⟨
-- ==== Sys2Proof/Laws/SoundRows.lean ====
section
/-! SUPPORT. Every row of the command table has a next state that keeps the tables in order and the queue as it was: one
lemma a row (Laws/Sound.lean). -/

namespace Sys2Proof.Machine
open Sys2Proof Sys2Proof.Crypto

theorem execColdKeepStart_keeps {p} {x0} {x1} {x2} {x3} {x4} {x5} {x6} {x7} {x8} {x9} {x10} (h0' : Sound p x10) :
    ∃ t, execColdKeepStart x0 x1 x2 x3 x4 x5 x6 x7 x8 x9 x10 = .next t ∧ Sound p t := by
  refine ⟨_, rfl, ?_⟩
  exact coldStart_keeps h0'

theorem execColdResetInput_keeps {p} {x0} {x1} (h0' : Sound p x1) :
    ∃ t, execColdResetInput x0 x1 = .next t ∧ Sound p t := by
  refine ⟨_, rfl, ?_⟩
  exact coldInput_keeps h0'

theorem execWarmResetInput_keeps {p} {x0} {x1} (h0' : Sound p x1) :
    ∃ t, execWarmResetInput x0 x1 = .next t ∧ Sound p t := by
  refine ⟨_, rfl, ?_⟩
  exact warmInput_keeps h0'

theorem execWarmResetSequence_keeps {p} {x0} {x1} {x2} (h0' : Sound p x2) :
    ∃ t, execWarmResetSequence x0 x1 x2 = .next t ∧ Sound p t := by
  refine ⟨_, rfl, ?_⟩
  exact warmSequence_keeps h0'

theorem execWarmKeepStart_keeps {p} {x0} {x1} {x2} {x3} {x4} {x5} {x6} {x7} (h0' : Sound p x7) :
    ∃ t, execWarmKeepStart x0 x1 x2 x3 x4 x5 x6 x7 = .next t ∧ Sound p t := by
  refine ⟨_, rfl, ?_⟩
  exact warmStart_keeps h0'

theorem execVaultExpiry_keeps {p} {x0} (h0' : Sound p x0) :
    ∃ t, execVaultExpiry x0 = .next t ∧ Sound p t := by
  refine ⟨_, rfl, ?_⟩
  exact vaultExpiry_keeps h0'

theorem execCurrentLimitAssert_keeps {p} {x0} (h0' : Sound p x0) :
    ∃ t, execCurrentLimitAssert x0 = .next t ∧ Sound p t := by
  refine ⟨_, rfl, ?_⟩
  exact limitAssert_keeps h0'

theorem execJunctionReading_keeps {p} {x0} {x1} {x2} {x3} (h0' : Sound p x3) :
    ∃ t, execJunctionReading x0 x1 x2 x3 = .next t ∧ Sound p t := by
  refine ⟨_, rfl, ?_⟩
  exact junctionReading_keeps h0'

theorem execStepDownExit_keeps {p} {x0} (h0' : Sound p x0) :
    ∃ t, execStepDownExit x0 = .next t ∧ Sound p t := by
  refine ⟨_, rfl, ?_⟩
  exact stepDownExit_keeps h0'

theorem execSensorInvalidTimeout_keeps {p} {x0} {x1} {x2} (h0' : Sound p x2) :
    ∃ t, execSensorInvalidTimeout x0 x1 x2 = .next t ∧ Sound p t := by
  refine ⟨_, rfl, ?_⟩
  exact sensorInvalid_keeps h0'

theorem execBoostBudgetSpent_keeps {p} {x0} (h0' : Sound p x0) :
    ∃ t, execBoostBudgetSpent x0 = .next t ∧ Sound p t := by
  refine ⟨_, rfl, ?_⟩
  exact budgetSpent_keeps h0'

theorem execCipherClockSwitch_keeps {p} {x0} (h0' : Sound p x0) :
    ∃ t, execCipherClockSwitch x0 = .next t ∧ Sound p t := by
  refine ⟨_, rfl, ?_⟩
  exact switchClock_keeps h0'

theorem execHedgehogTrip_keeps {p} {x0} {x1} (h0' : Sound p x1) :
    ∃ t, execHedgehogTrip x0 x1 = .next t ∧ Sound p t := by
  refine ⟨_, rfl, ?_⟩
  exact hedgehogTrip_keeps h0'

theorem execLinkDown_keeps {p} {x0} {x1} (h0' : Sound p x1) :
    ∃ t, execLinkDown x0 x1 = .next t ∧ Sound p t := by
  refine ⟨_, rfl, ?_⟩
  exact linkDown_keeps h0'

theorem execKeepwayCrcError_keeps {p} {x0} {x1} {x2} (h0' : Sound p x2) :
    ∃ t, execKeepwayCrcError x0 x1 x2 = .next t ∧ Sound p t := by
  refine ⟨_, rfl, ?_⟩
  exact crcError_keeps h0'

theorem execKeepwayFrameRepeat_keeps {p} {x0} {x1} {x2} (h0' : Sound p x2) :
    ∃ t, execKeepwayFrameRepeat x0 x1 x2 = .next t ∧ Sound p t := by
  refine ⟨_, rfl, ?_⟩
  exact frameRepeat_keeps h0'

theorem execReadTile_keeps {p} {x0} {x1} {x2} {x3} (h0' : Sound p x3) :
    ∃ t, execReadTile x0 x1 x2 x3 = .next t ∧ Sound p t := by
  refine ⟨_, rfl, ?_⟩
  exact intake_keeps h0'

theorem execReadSectors_keeps {p} {x0} {x1} {x2} {x3} (h0' : Sound p x3) :
    ∃ t, execReadSectors x0 x1 x2 x3 = .next t ∧ Sound p t := by
  refine ⟨_, rfl, ?_⟩
  exact intake_keeps h0'

theorem execWriteTile_keeps {p} {x0} {x1} {x2} {x3} {x4} (h0' : Sound p x4) :
    ∃ t, execWriteTile x0 x1 x2 x3 x4 = .next t ∧ Sound p t := by
  refine ⟨_, rfl, ?_⟩
  exact intake_keeps h0'

theorem execWriteRange_keeps {p} {x0} {x1} {x2} {x3} {x4} (h0' : Sound p x4) :
    ∃ t, execWriteRange x0 x1 x2 x3 x4 = .next t ∧ Sound p t := by
  refine ⟨_, rfl, ?_⟩
  exact intake_keeps h0'

theorem execAccumulate_keeps {p} {x0} {x1} {x2} {x3} {x4} (h0' : Sound p x4) :
    ∃ t, execAccumulate x0 x1 x2 x3 x4 = .next t ∧ Sound p t := by
  refine ⟨_, rfl, ?_⟩
  exact intake_keeps h0'

theorem execHeaderReadReturn_keeps {p} {x0} {x1} {x2} {x3} (h0' : Sound p x3) :
    ∃ t, execHeaderReadReturn x0 x1 x2 x3 = .next t ∧ Sound p t := by
  refine ⟨_, rfl, ?_⟩
  exact headerReturn_keeps h0'

theorem execChannelReadReturn_keeps {p} {x0} {x1} {x2} {x3} (h0' : Sound p x3) :
    ∃ t, execChannelReadReturn x0 x1 x2 x3 = .next t ∧ Sound p t := by
  refine ⟨_, rfl, ?_⟩
  exact readReturn_keeps h0'

theorem execChannelWriteAck_keeps {p} {x0} {x1} {x2} (h0' : Sound p x2) :
    ∃ t, execChannelWriteAck x0 x1 x2 = .next t ∧ Sound p t := by
  refine ⟨_, rfl, ?_⟩
  exact writeAck_keeps h0'

theorem execLineFetchReturn_keeps {p} {x0} {x1} {x2} {x3} (h0' : Sound p x3) :
    ∃ t, execLineFetchReturn x0 x1 x2 x3 = .next t ∧ Sound p t := by
  refine ⟨_, rfl, ?_⟩
  exact lineReturn_keeps h0'
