-- ==== Sys2Proof/Tests/Slice0.lean ====
section
/-! SUPPORT. The model's own tests: the well-formedness checks refuse an ill-formed command each, and for every premise of
the statements (Certificates/Slice0/Obligations.lean) a small state and operands that meet all of them together. -/

namespace Sys2Proof.Tests
open Sys2Proof Sys2Proof.Machine Sys2Proof.Crypto
set_option Elab.async false

/-! ### A small live block -/

/-- `Starts`, as a computation. -/
def startsB (op q : Nat) (e : BitVec 1024) (s : State) : Bool :=
  let x := s.queue q
  let f := s.fence (envFence e)
  let info := (cmdInfo op).getD ⟨op, [], false, false, false, [], false⟩
  (mayTake s q && itsTurn s q && decide (s.taken.length < 16384) && x.pausedAt.isNone && !step1Bad s op e) &&
  (f.state != 0 && f.state != 2 && f.owner == x.ctx && !f.freed && envBits e 3 1 == 0) &&
  ((cmdInfo op).isSome && (takeCheck s info x.ctx x e).isNone && startBar s { q := q } == 0) &&
  (s.taken.all fun y => y.q != q) && (s.profs.all fun p => p.2.queue != some q)

theorem starts_of {op q e s} (h : startsB op q e s = true) : Starts op q e 0 s := by
  unfold startsB at h
  simp only [Bool.and_eq_true, decide_eq_true_eq, List.all_eq_true, bne_iff_ne, ne_eq, beq_iff_eq, Bool.not_eq_true',
    Option.isNone_iff_eq_none] at h
  obtain ⟨⟨⟨⟨⟨⟨⟨⟨h1, h2⟩, h3⟩, h4⟩, h5⟩, ⟨⟨⟨h6, h7⟩, h8⟩, h9⟩, h10⟩, ⟨h11, h12⟩, h13⟩, h14⟩, h15⟩ := h
  rw [Option.isSome_iff_exists] at h11
  obtain ⟨i, hi⟩ := h11
  rw [hi, Option.getD_some] at h12
  exact ⟨h1, h2, h3, h4, rfl, h5, h6, h7, h8, h9, h10, ⟨i, hi, h12⟩, h13, h14, h15⟩

theorem fits_of {s : State} {part i n : Nat} (h : (part == 0xFF || decide (tget 0 (s.part part).meter i + n < two64)) = true) : MeterFits s part i n := by
  unfold MeterFits; simpa using h

/-- An envelope (09 Table 9.12): opcode, completion fence, and operands as (offset, bytes' value). -/
def env (op fence : Nat) (ops : List (Nat × Nat)) : BitVec 1024 :=
  BitVec.ofNat 1024 (op + fence * 2 ^ 32 + (ops.map fun x => x.2 * 2 ^ (8 * (32 + x.1))).sum)

/-- A handle of generation 1. -/
def hd (i : Nat) : Nat := 2 ^ 20 + i

/-- A keep that runs, with an operator context 0 and a device context 1 of the active partition 1. Queue 0 is the operator's
and queue 1 the device's; each context owns two fences, and no queue has an entry yet. -/
def base : State := {
  aon := { phase := 1, porLow := false, coldOut := false, time := 5000000 },
  keep := { ready := true, portsOpen := true, adminReady := true, noise := 15, drbgUp := 3 },
  ctxs := [(0, { state := 1, part := 0xFF }), (1, { state := 1, device := true, part := 1 })],
  queues := [(0, { state := 1, ctx := 0, head := 3, tail := 3, nextSeq := 7 }), (1, { state := 1, ctx := 1, head := 15, tail := 15, nextSeq := 9 })],
  fences := [(1, { state := 1, owner := 0 }), (2, { state := 3, owner := 1 }), (3, { state := 1, owner := 0 }), (4, { state := 1, owner := 1 })],
  parts := [(1, { state := 1 })] }

/-- An entry stands at the head of queue 0, or of queue 1. -/
def op (s : State) : State := s.onQueue 0 fun x => { x with tail := (x.head + 1) % 16 }
def dev (s : State) : State := s.onQueue 1 fun x => { x with tail := (x.head + 1) % 16 }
⟩
▸ **WHAT IS BEING ASKED**
Say how many lines in this material hold "namespace", and say nothing else.

▸ **SOLUTION BELOW**
2